*TASK:* Starting at the line with "(s.setReg (Reg.FMN_BOOT_TIME (p" and going on through the line with "burn apart. -/", reproduce each line in the records below exactly and nothing more.

*RECORDS:*

-- ==== Sys2Proof/Machine/BringUp.lean ====
section
/-!
DEFINITION. Bring-up (R217-R219, R339, R340, R453-R466, R472): the phases of Table 19-1, the Course reports, the
configuration image from its read to its records, the Quarry load, the image Bays, and the entry into operation.
-/

namespace Sys2Proof.Machine

open Sys2Proof

/-! ### Phases (R453) -/

/-- The phase that runs: PHASE reads 0 or 1 in phase 1 (R453, DESIGN CHOICE, log entry 4). -/
def State.phase (s : State) : Nat := max 1 (s.f Reg.FMN_FOREMAN_STATUS.PHASE)

/-- Phase `p` completes: its time in µs since mtime was zero is recorded (R453, Table 19-7), and PHASE reads `q`. -/
def State.phaseEnd (s : State) (p q : Nat) : State :=
  (s.setReg (Reg.FMN_BOOT_TIME (p - 1)) (BitVec.ofNat 32 (min 65535 ((s.now - s.mtime0) / 1000)))).setF
    Reg.FMN_FOREMAN_STATUS.PHASE q

/-- The discovery deadline of R457. -/
def State.deadline (s : State) : Nat := s.bootAt + 5000000

/-- Is Course `c` absent: after discovery, no report or the store not ready (R457)? -/
def State.absentCourse (s : State) (c : Nat) : Bool :=
  decide (4 ≤ s.phase) && !(s.b (Reg.FMN_DISC.REP c) && s.b (Reg.FMN_DISC.CS_OK c))

/-- `MARKS_READ` (R454, R483): phase 1 compares the two copies of every row of mason's marks and reads the Sounding
record; `differ` says that the copies of a row differ, an interrupted burn apart. -/
def execMarksRead (differ : Bool) (t : Nat) (s : State) : Host.Outcome State Fault Refusal :=
  let s := s.at t
  if s.phase ≠ 1 then .next s
  else if differ then .next (s.signal .MARK_ERR .none)
  else .next (s.sndRead.phaseEnd 1 2)

/-- `PLINTH_RELEASE` (R453, R367, R456): phase 2 releases the Plinth-ring domain and reads the flash's SFDP; the flash
mode found is 0 none, 1 1S-4S-4S, 2 8D-8D-8D. -/
def execPlinthRelease (mode : Fin 3) (t : Nat) (s : State) : Host.Outcome State Fault Refusal :=
  let s := s.at t
  if s.phase ≠ 2 then .next s
  else
    let s := (s.setF Reg.XSP_BOOT.MODE mode.val).phaseEnd 2 3
    .next { s with relAt := s.now }

/-- `COURSE_RELEASE` (R456): Course `c` is released, 50 µs after the one before it. -/
def execCourseRelease (c : Fin 8) (t : Nat) (s : State) : Host.Outcome State Fault Refusal :=
  let s := s.at t
  if s.phase = 3 ∧ c.val = s.rel ∧ (c.val = 0 ∨ s.relAt + 50000 ≤ t) then
    .next { s with rel := s.rel + 1, relAt := t }
  else .next s

/-! ### Discovery (R456, R457, R484) -/

/-- The numbers below `n` that a property holds of, as a mask. -/
def maskOf (n : Nat) (p : Nat → Bool) : Nat := ((List.range n).filter p).foldl (fun z i => z + 2 ^ i) 0

/-- Does the Sounding record name an Ashlar as failed (R484)? -/
def State.ashFailed (s : State) (a : Nat) : Bool :=
  bit (s.reg (if a < 32 then Reg.SND_FAIL_LO else Reg.SND_FAIL_HI)).toNat (a % 32)

/-- The ready bits that Course `c` reports of its Ashlars: enabled ones that the Sounding record does not name. -/
def State.ashReady (s : State) (c : Nat) (ash : BitVec 8) : Nat :=
  maskOf 8 fun p => bit ash.toNat p && s.ashEnabled (8 * c + p) && !s.ashFailed (8 * c + p)

/-- FMN_DISC shows the report of Course `c` (R456). -/
def State.putReport (s : State) (c : Nat) (cs : Bool) (ash : BitVec 8) (msn : BitVec 2) : State :=
  let ok := cs && !bit (s.f Reg.SND_FAIL_U.CS) c
  let mm := maskOf 2 fun p => bit msn.toNat p && !bit (s.f Reg.SND_FAIL_U.MSN) (2 * c + p)
  let am := s.ashReady c ash
  let s := (s.setF (Reg.FMN_DISC.REP c) 1).setF (Reg.FMN_DISC.CS_OK c) (if ok then 1 else 0)
  (s.setF (Reg.FMN_DISC.MSN_OK c) mm).setF (Reg.FMN_DISC.ASH_OK c) am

*SOLUTION:*
  (s.setReg (Reg.FMN_BOOT_TIME (p - 1)) (BitVec.ofNat 32 (min 65535 ((s.now - s.mtime0) / 1000)))).setF
    Reg.FMN_FOREMAN_STATUS.PHASE q

/-- The discovery deadline of R457. -/
def State.deadline (s : State) : Nat := s.bootAt + 5000000

/-- Is Course `c` absent: after discovery, no report or the store not ready (R457)? -/
def State.absentCourse (s : State) (c : Nat) : Bool :=
  decide (4 ≤ s.phase) && !(s.b (Reg.FMN_DISC.REP c) && s.b (Reg.FMN_DISC.CS_OK c))

/-- `MARKS_READ` (R454, R483): phase 1 compares the two copies of every row of mason's marks and reads the Sounding
record; `differ` says that the copies of a row differ, an interrupted burn apart. -/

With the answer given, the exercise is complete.